En la transmisión intergeneracional de saberes y valores, ser autónomoas implicaría responsabilizarse de la socialización de la niñez en otras educaciones lo menos humillantes y violentas posible. Las lecciones de los territorios que conforman hoy 43 Centros de Resistencia Autónoma y Rebeldía Zapatista no solo maravillan al mundo por los colectivos de producción autogestiva de alimentos orgánicos y de servicios comunitarios, como su sistema autónomo de salud, enfrentando hoy con brigadas de promotoroas la guerra sanitaria de la pandemia (“Así se cuidan de covid-19 en territorio zapatista”, Pie de Página, 04-07-2020), sino también por recordar al planeta Tierra que no hay méritos al instrumentar las notas como premios y castigos. Las sanciones numéricas unilaterales se vuelven hechos políticos al contradecir la búsqueda de la libertad y la justicia, sobre todo en proyectos alternativos de enseñanza y aprendizaje que -inclusive en las retóricas oficiales- pretenden alguna forma de descolonización o de emancipación de la sociedad y la cultura. El escándalo reside en la violación sistemática de los derechos de la niñez y la juventud a la educación, ante una injusticia común y corriente que distribuye golpazos a distancia.

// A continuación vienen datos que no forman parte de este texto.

/-- The identify completes into TUNING with the record (R142, R62, R153), or fails. -/
theorem Attended.identifyCompletes (h : Attended s) (identifying : s.vl.session = .identifying)
    (flight : s.vl.inFlight = none) : Attended s.identifyCompletes := by
  unfold State.identifyCompletes
  split
  · exact h.identifyFails (by simp [identifying]) _
  · next record made =>
    obtain ⟨soe, capacity⟩ := busRecordOf_inRange made h.items
    obtain ⟨link, items, account⟩ := h
    have tunes := link.tunes (.inl identifying) (by simp [flight]) (some record) (items := []) (Nat.zero_le _)
      (s.now + 10000) .initial (firstCode s.sp.config.tuneStart) s.vl.retuneDue
      { s.vl.due with identify := false, tune := some (firstCode s.sp.config.tuneStart) }
    exact ⟨tunes, itemsHeld_nil, accounted_taken soe capacity (noticeSideOf_ne _ _)⟩

theorem Attended.identifyItem (h : Attended s) (identifying : s.vl.session = .identifying) (flight : s.vl.inFlight = none)
    (v : Int) : Attended (s.identifyItem s.vl.items.length v) := by
  unfold State.identifyItem
  split
  · split
    · exact h.identifyCompletes identifying flight
    · exact h.identifyFails (by simp [identifying]) _
  · next more =>
    have few := h.link.items
    exact h.holdItem (by simp [identifying]) flight (by omega) (by simp [itemCorrected_itemCorrected])

theorem Attended.recorded (h : Attended s) {a : EnergyAccount} (present : s.vl.session ≠ .absent) (account : Accounted a)
    (vl : t.vl = s.vl) (ea : t.ea = a) (mode : t.sp.mode = s.sp.mode) : Attended t := by
  have runs : t.linkRuns = s.linkRuns := by
    unfold State.linkRuns State.joined
    rw [mode]
  refine ⟨?_, ?_, ?_⟩
  · rw [runs, vl]
    exact h.link.recorded present _
  · rw [vl]
    exact h.items
  · rw [ea]
    exact account

/-- A new pack temperature (R65). -/
theorem Attended.replacePack (h : Attended s) (present : s.vl.session ≠ .absent) (x : Int) : Attended (s.replacePack x) := by
  unfold State.replacePack
  split
  · exact h
  · next record held =>
    have account := h.account
    have packed : Accounted { s.ea with record := some { record with packTemp := x } } :=
      { account with
        side := by simpa [held] using account.side
        none := nofun
        record := fun r same => Option.some.inj same ▸ account.record record held }
    exact h.recorded present packed rfl rfl rfl

/-- A refresh of the state of energy (R67). -/
theorem Attended.refreshEnergy (h : Attended s) (present : s.vl.session ≠ .absent) (v : Nat) : Attended (s.refreshEnergy v) := by
  unfold State.refreshEnergy
  split
  · exact h
  · next record held =>
    have account := h.account
    obtain ⟨reported, soe, capacity⟩ := account.record record held
    have refreshed : Accounted { s.ea with
        estimate := min s.ea.estimate (min v record.capacity), reported := min v record.capacity } :=
      { account with
        estimate := min_le_right ..
        none := fun none => by simp [held] at none
        record := fun r same => by
          have same : record = r := Option.some.inj (held.symm.trans same)
          exact same ▸ ⟨min_le_right .., soe, capacity⟩ }
    exact h.recorded present refreshed rfl rfl rfl

theorem Attended.refreshGoesOn (h : Attended s) (present : s.vl.session ≠ .absent) (k : Nat) : Attended (s.refreshGoesOn k) := by
  unfold State.refreshGoesOn
  split
  · exact h.linked (h.link.due present { s.vl.due with refresh := some 5 }) (.inl rfl) rfl rfl rfl
  · exact h

theorem Attended.refreshItem (h : Attended s) (present : s.vl.session ≠ .absent) (k : Nat) (v : Int) :
    Attended (s.refreshItem k v) := by
  unfold State.refreshItem
  dsimp only
  split
  · exact (h.refreshEnergy present _).refreshGoesOn (by simpa using present) k
  · exact h.replacePack present _

/-! ### The commands of the link -/

theorem link_attended (c : Instr) (s : State) (family : ofLink c = true) (h : Attended s) : Answers (exec c s) Attended := by
  have asked {n : Nat} {r : Request} (answered : s.answeredBy n = some r) : s.vl.session ≠ .absent := by
    obtain ⟨f, flight, -⟩ := answeredBy_some answered
    exact h.link.present_of_flight flight
  cases c
  case plugHigh =>
    rw [exec, execPlugHigh, answers_next]
    exact Attended.finish (h.linked (w := { s.vl with plug := true }) { h.link with plug := fun _ => rfl } (.inl rfl) rfl rfl rfl)
  case plugLow =>
    simp only [exec, execPlugLow]
    split
    all_goals rw [answers_next]
    · next absent =>
      exact h.linked (w := { s.vl with plug := false, releaseOwed := false }) { h.link with plug := fun present => absurd absent present }
        (.inl rfl) rfl rfl rfl
    · have left := h.link.left false s.linkRuns
      have unplugged : Linked s.linkRuns { s.vl.absentWith false with plug := false } none :=
        { left with plug := fun present => absurd rfl present }
      exact Attended.finish ⟨unplugged, itemsHeld_nil, accounted_discarded s.ea⟩
  case wakeExpiry =>
    simp only [exec, execWakeExpiry]
    split
    all_goals rw [answers_next]
    · exact h
    · next n timer =>
      have reached : Attended (s.reach n) := h.of_same rfl rfl rfl
      exact (reached.enterIdentifying (.inl (h.link.wake.mp (by simp [timer])))).finish
  case sessionRetryExpiry =>
    simp only [exec, execSessionRetryExpiry]
    split
    all_goals rw [answers_next]
    · exact h
    · next n timer =>
      have reached : Attended (s.reach n) := h.of_same rfl rfl rfl
      exact (reached.enterIdentifying (.inr (h.link.retry.mp (by simp [timer])))).finish
  case pilotRequestTaken =>
    simp only [exec, execPilotRequestTaken]
    repeat' split
    all_goals rw [answers_next]
    · exact h
    · next r next' engages => exact (h.takeRequest next').finish
    · next r next' other => exact h.takeRequest next'
  case requestSent =>
    simp only [exec, execRequestSent]
    repeat' split
    all_goals rw [answers_next]
    · exact h
    · exact h
    · next f flight _ => exact h.resend flight { f with replyAt := some (s.now + 200) } rfl rfl rfl rfl
  case replyTimerExpiry =>
    simp only [exec, execReplyTimerExpiry]
    repeat' split
    all_goals rw [answers_next]
    · exact h
    · exact h
    · next f flight _ _ _ _ => exact h.resend flight { f with attempt := f.attempt + 1, replyAt := none } rfl rfl rfl rfl
    · next f flight _ n _ _ =>
      have reached : Attended (s.reach n) := h.of_same rfl rfl rfl
      exact (reached.linkLost (h.link.present_of_flight flight)).finish
  case pilotFrameDisregarded =>
    rw [exec, execPilotFrameDisregarded, answers_next]
    exact h
  case item number k v =>
    simp only [exec, execItem]
    repeat' split
    all_goals rw [answers_next]
    · next i answered same =>
      obtain ⟨identifying, asks⟩ := h.identify_asks answered
      rw [same, asks]
      exact (h.endRequest.identifyItem identifying rfl v).finish
    · exact h
    · next i answered same => exact (h.endRequest.refreshItem (asked answered) k v).finish
    · exact h
    · exact h
  case notReady number k =>
    simp only [exec, execNotReady]
    repeat' split
    all_goals rw [answers_next]
    · next i answered same =>
      have identifying := (h.identify_asks answered).1
      have ended := h.endRequest
      exact ended.linked (w := { s.endRequest.vl with requeryAt := some (s.now + 100) })
        { ended.link with requery := fun _ => identifying } (.inl rfl) rfl rfl rfl
    · exact h
    · next i answered same => exact h.endRequest.refreshGoesOn (asked answered) k
    · exact h
    · exact h
  case unsupported number k =>
    simp only [exec, execUnsupported]
    repeat' split
    all_goals rw [answers_next]
    · next i answered same optional =>
      have asks := (h.identify_asks answered).2
      have few : k < 7 := by
        simp only [optionalItem, Bool.or_eq_true, beq_iff_eq] at optional
        omega
      have short : s.vl.items.length < 7 := by omega
      exact h.endRequest.holdItem (asked answered) rfl short rfl
    · next i answered same _ => exact (h.endRequest.identifyFails (asked answered) _).finish
    · exact h
    · next i answered same => exact h.endRequest.refreshGoesOn (asked answered) k
    · exact h
    · exact h
  case identifyExpiry =>
    simp only [exec, execIdentifyExpiry]
    split
    all_goals rw [answers_next]
    · exact h
    · next n timer =>
      have reached : Attended (s.reach n) := h.of_same rfl rfl rfl
      have identifying := h.link.identify.mp (by simp [timer])
      exact (reached.identifyFails (by simp [identifying]) _).finish
  case requeryExpiry =>
    simp only [exec, execRequeryExpiry]
    split
    all_goals rw [answers_next]
    · exact h
    · next n timer =>
      have identifying := h.link.requery (by simp [timer])
      have due := h.link.due (by simp [identifying]) { s.vl.due with identify := true }
      exact h.linked (w := { s.vl with requeryAt := none, due := { s.vl.due with identify := true } })
        { due with requery := nofun } (.inl rfl) rfl rfl rfl
  case pollExpiry =>
    simp only [exec, execPollExpiry]
    split
    all_goals rw [answers_next]
    · exact h
    · next n timer =>
      have present : s.vl.session ≠ .absent := fun absent => by simp [(h.link.absent absent).2.2.2.1] at timer
      have due := h.link.due present { s.vl.due with poll := s.vl.due.poll || !s.vl.pollInFlight }
      exact h.linked (due.polls present (some ((s.reach n).now + s.sp.mode.pollPeriod)) s.vl.refreshAt) (.inl rfl) rfl rfl rfl
  case refreshExpiry =>
    have present {n : Nat} (timer : s.vl.refreshAt = some n) : s.vl.session ≠ .absent := fun absent => by
      simp [(h.link.absent absent).2.2.2.2] at timer
    simp only [exec, execRefreshExpiry]
    repeat' split
    all_goals rw [answers_next]
    · exact h
    · next n timer _ =>
      exact h.linked (h.link.polls (present timer) s.vl.pollAt (some ((s.reach n).now + 60000))) (.inl rfl) rfl rfl rfl
    · next n timer _ =>
      have due := h.link.due (present timer) { s.vl.due with refresh := some 2 }
      exact h.linked (due.polls (present timer) s.vl.pollAt none) (.inl rfl) rfl rfl rfl
  all_goals exact absurd family Bool.false_ne_true

/-! ### The commands of the tuning and of the session in EXPORTING -/

theorem Attended.makeTune (h : Attended s) (tuning : s.vl.session = .tuning) (code : TuneCode) : Attended (s.makeTune code) := by
  have due := h.link.due (by simp [tuning]) { s.vl.due with tune := some code }
  exact h.linked (w := { s.vl with code := some code, due := { s.vl.due with tune := some code } }) { due with } (.inl rfl)
    rfl rfl rfl

/-- Tuning is done, and the wait to settle begins (R155). -/
theorem Attended.beginSettle (h : Attended s) (tuning : s.vl.session = .tuning) : Attended s.beginSettle := by
  have settles : Linked s.linkRuns { s.vl with
      tuningAt := none, stepAt := none, phase := .settling, holdAnswered := false, settleAt := some (s.now + 1000) }
      s.ea.record :=
    { h.link with
      tuning := by simp [tuning]
      stepping := by simp
      delayed := nofun
      settling := fun _ => rfl }
  have waits : Attended (s.setVl { s.vl with
      tuningAt := none, stepAt := none, phase := .settling, holdAnswered := false, settleAt := some (s.now + 1000) }) :=
    h.linked settles (.inl rfl) rfl rfl rfl
  exact waits.makeTune tuning .hold

theorem Attended.tuneReply (h : Attended s) (stepping : s.vl.phase = .stepping) (status : TuneStatus) {level : Nat}
    (within : level ≤ 63) : Attended (s.tuneReply status level) := by
  have tuning := h.link.tuning.mp (by simp [stepping])
  have held : Attended (s.setVl { s.vl with busLevel := some level, busStatus := some status }) :=
    h.linked (w := { s.vl with busLevel := some level, busStatus := some status })
      { h.link with level := fun l member => Option.some.inj member ▸ within } (.inl rfl) rfl rfl rfl
  unfold State.tuneReply
  dsimp only
  split
  · exact held.beginSettle tuning
  · exact held.linked (w := { s.vl with
      busLevel := some level, busStatus := some status, stepAt := some (s.now + 100) })
      { held.link with delayed := fun _ => stepping } (.inl rfl) rfl rfl rfl
  · exact held.makeTune tuning .up
  · exact held.makeTune tuning .down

Deseo un descanso estival bien merecido a las y los estudiantes y profesores y sus familias que tanto lo merecen; valga la redundancia cuando la ilusión de la meritocracia mide y valora textos escolásticos que usualmente son rituales de aprendizaje. Son todo un reto pedagógico, más aún en esta época histórica que invita a repensar nuestra relación con el trabajo y la vida. Recién me escribía por correo Tsaani V., maestrante de Oaxaca, que así como la pandemia nos pone muchas puertas, “nuestra responsabilidad es empezar a abrirlas”; puede servir de oportunidad para empujar y revalorar más procesos, es “una necesidad absoluta, partiendo de la evidencia de que el sistema capitalista y neoliberal no es sostenible (que ya lo sabíamos pero ahora puede ser más evidente y ejemplificarlo más fácilmente)”. Usar estratégicamente nuevas narrativas para entender esta experiencia desde las ciencias y artes, en especial las ciencias sociales y la educación comunitaria, representa un motivo legítimo para revisar los juicios, erradicar prácticas aberrantes y compartir acciones más amorosas, más comunalitarias. Es inspirador mirar escuelas, docentes y comunidades del Sur y del globo que provocan alternativas autónomas menos violentas y más corazonadas. Caducó el currículo nacional ante los temblores de la Tierra y los temores de pánico de los opresores. La resignación frente al despojo, la heteronomía y la alienación consigue una (des)calificación castigadora pero bien merecida.